WORK TASK » The reply to the records below should contain exactly the lines from the line with "the iterations (chapter 16). -/" through the line with "def updContract (id", and nothing besides.

[Stored records]

-- ==== Sys2Proof/Machine/ServeOps.lean ====
section
/-! DEFINITION. The serving engine at work: messages, delivery, stretches, the ends of sequences, pages, admission, and
the iterations (chapter 16). -/

namespace Sys2Proof.Machine

open Sys2Proof

namespace Ctl

def contract? (c : Ctl) (id : Nat) : Option Contract := c.serve.contracts.get? id

def updContract (id : Nat) (f : Contract → Contract) (c : Ctl) : Ctl :=
  c.onServe fun s => { s with contracts := s.contracts.map fun x => if x.1 = id then (id, f x.2) else x }

def seq? (c : Ctl) (k n : Nat) : Option Sequence := c.serve.seqs.find? fun q => q.contract = k && q.stream = n

def updSeq (k n : Nat) (f : Sequence → Sequence) (c : Ctl) : Ctl :=
  c.onServe fun s => { s with seqs := s.seqs.map fun q => if q.contract = k && q.stream = n then f q else q }

def updModel (f : Model → Model) (c : Ctl) : Ctl := c.onServe fun s => { s with model := s.model.map f }

/-- The resident sequences (R481). -/
def residents (c : Ctl) : List Sequence := c.serve.seqs.filter fun q => q.slot.isSome && q.done.isNone

/-- The sequences of the intake queue, in order (R481). -/
def intake (c : Ctl) : List Sequence := c.serve.seqs.filter fun q => q.slot.isNone && q.done.isNone

/-- The place of a sequence in the intake queue, from 1; 0 where it has been admitted. -/
def queuePos (c : Ctl) (k n : Nat) : Nat :=
  ((c.intake.findIdx? fun q => q.contract = k && q.stream = n).map (· + 1)).getD 0

/-- The engine's firmware runs (R36) and its function is usable. -/
def serving (c : Ctl) : Bool := c.rc.run = 3 && c.usable 19 && !c.locked && !c.alarms.gesso

/-! Messages (R472 to R478). -/

/-- Send a TSP message to a client on Ethernet, with the contract's next MSG_SEQ and its TAG (R473, R474). -/
def tspSend (k stream type : Nat) (who : Client) (payload : List Byte) (c : Ctl) : Ctl :=
  match who, c.contract? k with
  | .net port addr udp, some x =>
    let b := leBytes 1 0x10 ++ leBytes 1 type ++ leBytes 2 0 ++ leBytes 4 k ++ leBytes 8 stream ++ leBytes 4 x.txSeq
      ++ leBytes 2 payload.length ++ leBytes 2 0 ++ payload
    (c.updContract k fun x => { x with txSeq := add32 x.txSeq 1 }).ethSend port addr udp (b ++ kmac256 x.key b 128 "TSP")
  | _, _ => c

def refuseBytes (code : Nat) : List Byte := leBytes 2 code

def acceptBytes (pos : Nat) (q : Sequence) : List Byte :=
  leBytes 4 pos ++ leBytes 4 q.prompt.length ++ leBytes 8 q.seedUsed

def doneBytes (reason : Nat) (q : Sequence) : List Byte :=
  leBytes 1 reason ++ zeros 3 ++ leBytes 4 q.sent ++ leBytes 4 q.prompt.length ++ leBytes 4 q.lastStretch

def tokensBytes (first : Nat) (toks : List Nat) (text : List Byte) : List Byte :=
  leBytes 4 first ++ leBytes 2 toks.length ++ leBytes 2 text.length ++ toks.flatMap (leBytes 4) ++ text

/-- An event with a TSP payload for the session that asked (R502). -/
def serveEvent (code : Nat) (q : Sequence) (session : Nat) (payload : List Byte) (c : Ctl) : Ctl :=
  c.event code (encodeEv [.n 4 q.contract, .n 8 q.stream, .raw 8 payload])
    { starter := some (session, ((c.contract? q.contract).map (·.job)).getD 0) }

/-- Whether an event of n payload bytes finds room in the ring of a session (R478, R536). -/
def ringRoom (c : Ctl) (session n : Nat) : Bool :=
  match c.pairs.find? fun x => x.2.session.any (·.id = session) with
  | some (_, p) =>
    (match p.remote with
      | some r => decide (r.unacked.length < 256)
      | none => decide (unitsOf (16 + n) ≤ p.evtN - diff32 p.evtPi p.evtCi))
  | none => false

/-- The byte string of a token in a contract's table (R480). -/
def tokenText (c : Ctl) (k t : Nat) : List Byte :=
  match c.contract? k with
  | some x => ((c.serve.tables.get? x.a.tokeniser).bind fun y => y.entries[t]?).getD []
  | none => []

/-- Text with what waits before it, cut at a character boundary: what goes and what waits (R480). -/
def textCut (l : List Byte) : List Byte × List Byte :=
  let n := utf8Whole l.length (l.map (·.toNat))
  (l.take n, l.drop n)

/-- To OWNER and the contract's or model's TENANT session (R503). -/
def serveTo (job : Nat) : To := { owner := true, tenant := [job] }

/-! Stretches and records (R499 to R501). -/

/-- The body of a delivery record (Table 16-11). -/
def recordBody (id n reason : Nat) (s : Stretch) : List Byte :=
  leBytes 4 id ++ leBytes 4 n ++ leBytes 8 s.decode ++ leBytes 8 s.prefill ++ leBytes 8 s.first ++ leBytes 8 s.last
    ++ leBytes 1 reason ++ zeros 3 ++ leBytes 4 s.ended ++ zeros 16 ++ s.digest

/-- Close a contract's open stretch: its record enters the queue; while the queue is full the stretch stays open. A record
leaves the engine while the Tally entry is READY (R569). -/
def closeStretch (id reason : Nat) (c : Ctl) : Ctl :=
  match c.contract? id with
  | none => c
  | some k =>
    match k.stretch with
    | none => c
    | some st =>
      let why := st.due.getD reason
      if 256 ≤ c.serve.queue.length then c.updContract id fun k => { k with stretch := some { st with due := some why } }
      else
        let q : Queued := ⟨id, k.stretchSeq, recordBody id k.stretchSeq why st, if c.stateOf 15 = 2 then some c.tick else none⟩
        (c.updContract id fun k => { k with stretch := none, stretchSeq := k.stretchSeq + 1 }).onServe fun s =>
          { s with queue := s.queue ++ [q] }

/-- Close a stretch that must close, if it can. -/
def retryClose (id : Nat) (c : Ctl) : Ctl :=
  if (c.contract? id).any fun k => k.stretch.any (·.due.isSome) then c.closeStretch id 0 else c

/-- Whether a contract hands no token to the network (R500). -/
def heldBack (c : Ctl) (id : Nat) : Bool := (c.contract? id).any fun k => k.stretch.any (·.due.isSome)

/-- Note that tokens are held back: SERVE_TALLY_STALL once per window (R503). -/
def noteStall (id : Nat) (c : Ctl) : Ctl :=
  match c.contract? id with
  | none => c
  | some k =>
    let c' := c.updContract id fun k => { k with win := { k.win with stalled := true, cause := k.win.cause ||| 8 } }
    if k.win.stalled then c' else c'.event 0x0604 (encodeEv [.n 4 id]) (serveTo k.job)

/-- Send the records that have not left the engine (R569). -/
def sendRecords (c : Ctl) : Ctl :=
  if c.stateOf 15 = 2 then
    c.onServe fun s => { s with queue := s.queue.map fun q => if q.sentAt.isNone then { q with sentAt := some c.tick } else q }
  else c

/-! Delivery (R478, R493, R494). -/

/-- Add a reserved sequence's time in decode to its window and count on from now, or stop (Table 16-9, SEQ_MS). -/
def countTime (k n : Nat) (on : Bool) (c : Ctl) : Ctl :=
  match c.seq? k n with
  | none => c
  | some q =>
    let c := match q.from_ with
      | some t => if q.reserved then c.updContract k fun x => { x with win := { x.win with seqNs := x.win.seqNs + (c.tick - t) } } else c
      | none => c
    c.updSeq k n fun q => { q with from_ := if on then some c.tick else none }

/-- Count a delivered token: its stretch, and for a reserved sequence its latency and deadline. -/
def countDelivery (k n : Nat) (c : Ctl) : Ctl :=
  match c.seq? k n, c.contract? k with
  | some q, some x =>
    let t := c.tick
    let st := x.stretch.getD { digest := (c.serve.model.map (·.digest)).getD (zeros 64), first := t }
    let st := { st with
      decode := st.decode + 1
      prefill := st.prefill + (if q.sent = 0 then q.prompt.length else 0)
      last := t }
    let hist := match q.lastTick with
      | some l => if q.reserved && !q.skipLat then Tab.upd (bucketOf (t - l)) 0 (· + 1) x.win.hist else x.win.hist
      | none => x.win.hist
    let c := c.updContract k fun x => { x with
      stretch := some st
      win := { x.win with hist, tokens := if q.reserved then x.win.tokens + 1 else x.win.tokens } }
    let c := c.updSeq k n fun q => { q with
      lastTick := some t
      skipLat := false
      overdue := false
      lastStretch := x.stretchSeq
      deadline := if q.reserved && x.a.p999 != 0 then some (t + x.a.p999) else none }
    let c := if q.overdue then c.onServe fun s => { s with late := inc32 s.late } else c
    if x.a.stretchTokens ≤ st.decode then c.closeStretch k 0 else c
  | _, _ => c

/-- Hand the next token of a sequence over: none while it must wait (no Ethernet port READY, R558), else whether it counts
as delivered (R478), and its message. -/
def handToken (q : Sequence) (t : Nat) (c : Ctl) : Option (Bool × Ctl) :=
  match q.client with
  | .net port _ _ =>
    if c.stateOf (52 + port) != 2 then none
    else
      let x := if q.r.textOut then textCut (q.text ++ c.tokenText q.contract t) else ([], [])
      some (true, (c.updSeq q.contract q.stream fun q => { q with text := x.2 }).tspSend q.contract q.stream 0x82 q.client
        (tokensBytes q.sent [t] x.1))
  | .mailbox _ session =>
    let b := tokensBytes q.sent [t] []
    some (c.ringRoom session (16 + b.length), c.serveEvent 0x0600 q session b)

/-- Free the pages of a sequence. -/
def freePages (q : Sequence) (c : Ctl) : Ctl :=
  c.updModel fun m => { m with
    pools := Tab.mapVals (fun s p => { p with used := p.used.filter fun g => !q.pages.contains (s, g) }) m.pools }

/-- A sequence ends: its last bytes of text, DONE, its pages and its slot (R476, R480, R486). -/
def endSeq (k n reason : Nat) (c : Ctl) : Ctl :=
  match c.seq? k n with
  | none => c
  | some q =>
    let c := (c.countTime k n false).freePages q
    let c := match q.client with
      | .net .. =>
        (if q.text.isEmpty then c else c.tspSend k n 0x82 q.client (tokensBytes q.sent [] q.text)).tspSend k n 0x83 q.client
          (doneBytes reason q)
      | .mailbox _ session => c.serveEvent 0x0601 q session (doneBytes reason q)
    let c := c.updContract k fun x => { x with stretch := x.stretch.map fun s => { s with ended := s.ended + 1 } }
    c.updSeq k n fun q => { q with
      done := some reason
      doneTick := c.tick
      slot := none
      pages := []
      text := []
      deadline := none
      paused := false }

/-- Deliver what a sequence has sampled, as far as R500 and the port allow; then it ends if it is to end, or pauses with
4,096 tokens unacknowledged (R477). -/
def streamOut : Nat → Nat → Nat → Ctl → Ctl
  | 0, _, _, c => c
  | f + 1, k, n, c =>
    match c.seq? k n with
    | none => c
    | some q =>
      if q.done.isSome then c
      else
        match q.out[q.sent]? with
        | none =>
          match q.ending with
          | some r => c.endSeq k n r
          | none => c
        | some t =>
          let c := c.retryClose k
          if c.heldBack k then c.noteStall k
          else
            match c.handToken q t with
            | none => c
            | some (counts, c) =>
              let c := if counts then c.countDelivery k n else c
              let c := c.updSeq k n fun q => { q with
                sent := q.sent + 1
                acked := match q.client with
                  | .mailbox .. => q.sent + 1
                  | .net .. => q.acked }
              let full := (c.seq? k n).any fun q => decide (4096 ≤ q.sent - q.acked) && !q.paused
              let c := if full then (c.countTime k n false).updSeq k n fun q => { q with paused := true } else c
              streamOut f k n c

RESULT OF THE EXERCISE »
the iterations (chapter 16). -/

namespace Sys2Proof.Machine

open Sys2Proof

namespace Ctl

def contract? (c : Ctl) (id : Nat) : Option Contract := c.serve.contracts.get? id

def updContract (id : Nat) (f : Contract → Contract) (c : Ctl) : Ctl :=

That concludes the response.